In no dramatic terms he has already made a huge difference to my quality of life and helped to shape my future. I will be forever grateful for the work he has done with me. Really every step I take is in a way thanks to him. Dr Al Muderis, Stefan, Chris; they are my walking saviours.
I still have so far to go with my walking but I feel as if there has been some slight improvement. This morning I try walking with just the one crutch. I do it in the hallway just outside the gym so if I can’t do it, it’s not far and I won’t be in too much trouble from Chris for attempting something I am perhaps not ready for.
Two of the other physios monitor my walking and comment that I am not walking as well as they have seen and tell me to swap sides with the crutch. Sure I can walk better with the crutch on the left side but I’m not doing it properly and it’s not what Chris wants.
The male physio makes some slightly cruel comments about my walking and imitates my limp with a gross exaggeration. I know it is all in jest but it reminds me of the kids at school when I was young and they would poke fun and mock how I walked. It didn’t happen often but it hurt when it did.
He also tells me my leg is the least trendy of the three. Yeah it is also the least expensive of the three. Way to kick me where it hurts. Thanks a lot.
It’s good to have Dan in here with me today. Unlike Ali he seems to be struggling with a lot of the same walking issues as me and is also lacking muscular strength. It’s really good to be able to talk to him about it all.
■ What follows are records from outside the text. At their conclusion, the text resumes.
-- ==== Sys2Proof/Machine/Cause.lean ====
section
/-!
DEFINITION. The seven fault causes with the information each records (60_exceptions.md R200 to R207), and their numeric
codes, names and classes.
-/

namespace Sys2Proof

/-- A fault cause together with its recorded information (R200). -/
inductive Cause where
  /-- The fetched word is negative or its two low digits name no instruction; records the word (R201). -/
  | invalidOpcode (w : Word)
  /-- Mode digit `k` is `d`, not 0, 1 or 2; or `k = 4` and `d` is the number above the ten-thousands digit (R202). -/
  | invalidParameterMode (k d : Nat)
  /-- The write parameter, at position `k`, has mode digit 1 (R203). -/
  | immediateWriteTarget (k : Nat)
  /-- An access at, or a taken jump to, the negative address `a` (R204). -/
  | negativeAddress (a : Int)
  /-- An access at the address `a`, at or above the capacity (R205). -/
  | addressBeyondCapacity (a : Int)
  /-- The exact result `v` of ADD, MUL or ARB is no `Word` (R206). -/
  | arithmeticOverflow (v : Int)
  /-- The host popped an empty output queue (R207). -/
  | queueUnderflow
  deriving DecidableEq, Repr

/-- The classes of the source's taxonomy (R200). -/
inductive FaultClass where
  | decodeError
  | addressError
  | arithmeticOverflow
  | queueUnderflow
  deriving DecidableEq, Repr

/-- The `info` field of a fault record (R200, last column). -/
inductive FaultInfo where
  | word (w : Word)
  | modeDigit (k d : Nat)
  | parameter (k : Nat)
  | exact (v : Int)
  | none
  deriving DecidableEq, Repr

namespace Machine

/-- The numeric fault code (R200). -/
def causeCode : Cause → Nat
  | .invalidOpcode _ => 1
  | .invalidParameterMode _ _ => 2
  | .immediateWriteTarget _ => 3
  | .negativeAddress _ => 4
  | .addressBeyondCapacity _ => 5
  | .arithmeticOverflow _ => 6
  | .queueUnderflow => 7

/-- The fault's name (R200). -/
def causeName : Cause → String
  | .invalidOpcode _ => "InvalidOpcode"
  | .invalidParameterMode _ _ => "InvalidParameterMode"
  | .immediateWriteTarget _ => "ImmediateWriteTarget"
  | .negativeAddress _ => "NegativeAddress"
  | .addressBeyondCapacity _ => "AddressBeyondCapacity"
  | .arithmeticOverflow _ => "ArithmeticOverflow"
  | .queueUnderflow => "QueueUnderflow"

/-- The fault's class (R200). -/
def causeClass : Cause → FaultClass
  | .invalidOpcode _ => .decodeError
  | .invalidParameterMode _ _ => .decodeError
  | .immediateWriteTarget _ => .decodeError
  | .negativeAddress _ => .addressError
  | .addressBeyondCapacity _ => .addressError
  | .arithmeticOverflow _ => .arithmeticOverflow
  | .queueUnderflow => .queueUnderflow

/-- The recorded information (R200). -/
def causeInfo : Cause → FaultInfo
  | .invalidOpcode w => .word w
  | .invalidParameterMode k d => .modeDigit k d
  | .immediateWriteTarget k => .parameter k
  | .negativeAddress a => .exact a
  | .addressBeyondCapacity a => .exact a
  | .arithmeticOverflow v => .exact v
  | .queueUnderflow => .none

end Machine

end Sys2Proof
end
He comments that he had seen me in the hall and thought I was sailing through it all and is surprised to realize I am struggling just as much as him. Like me he felt inadequate compared to how easy Ali has been finding things.
“I thought since you wore the leg all the time previously this would have helped you,” he tells me.
It’s funny really. All along people have constantly told me how ‘lucky’ I was to have been an amputee from birth. How I must be used to it since I don’t know any different. Dr Al Muderis almost didn’t perform the operation on me as he thought I was managing too well since I wore my leg all the time previously. And then everyone seemed to assume and told me I would find this learning to walk business quite easy as I had never really stopped walking. I hadn’t been on crutches prior to the operation so it seemed assumed I would just put this leg on and away I would go.
But in fact, being an amputee from birth has not made me ‘lucky’ in this case. It has not helped in the slightest. In fact it has made it far harder. Since I never had a real leg those muscles never developed so I have far more work to do to build them up plus since I walked with the old leg for 25 years, I have 25 years of bad habits to break. My brain needs to be completely retrained.
But perhaps I was dealt this hand in life because I am strong enough to live it.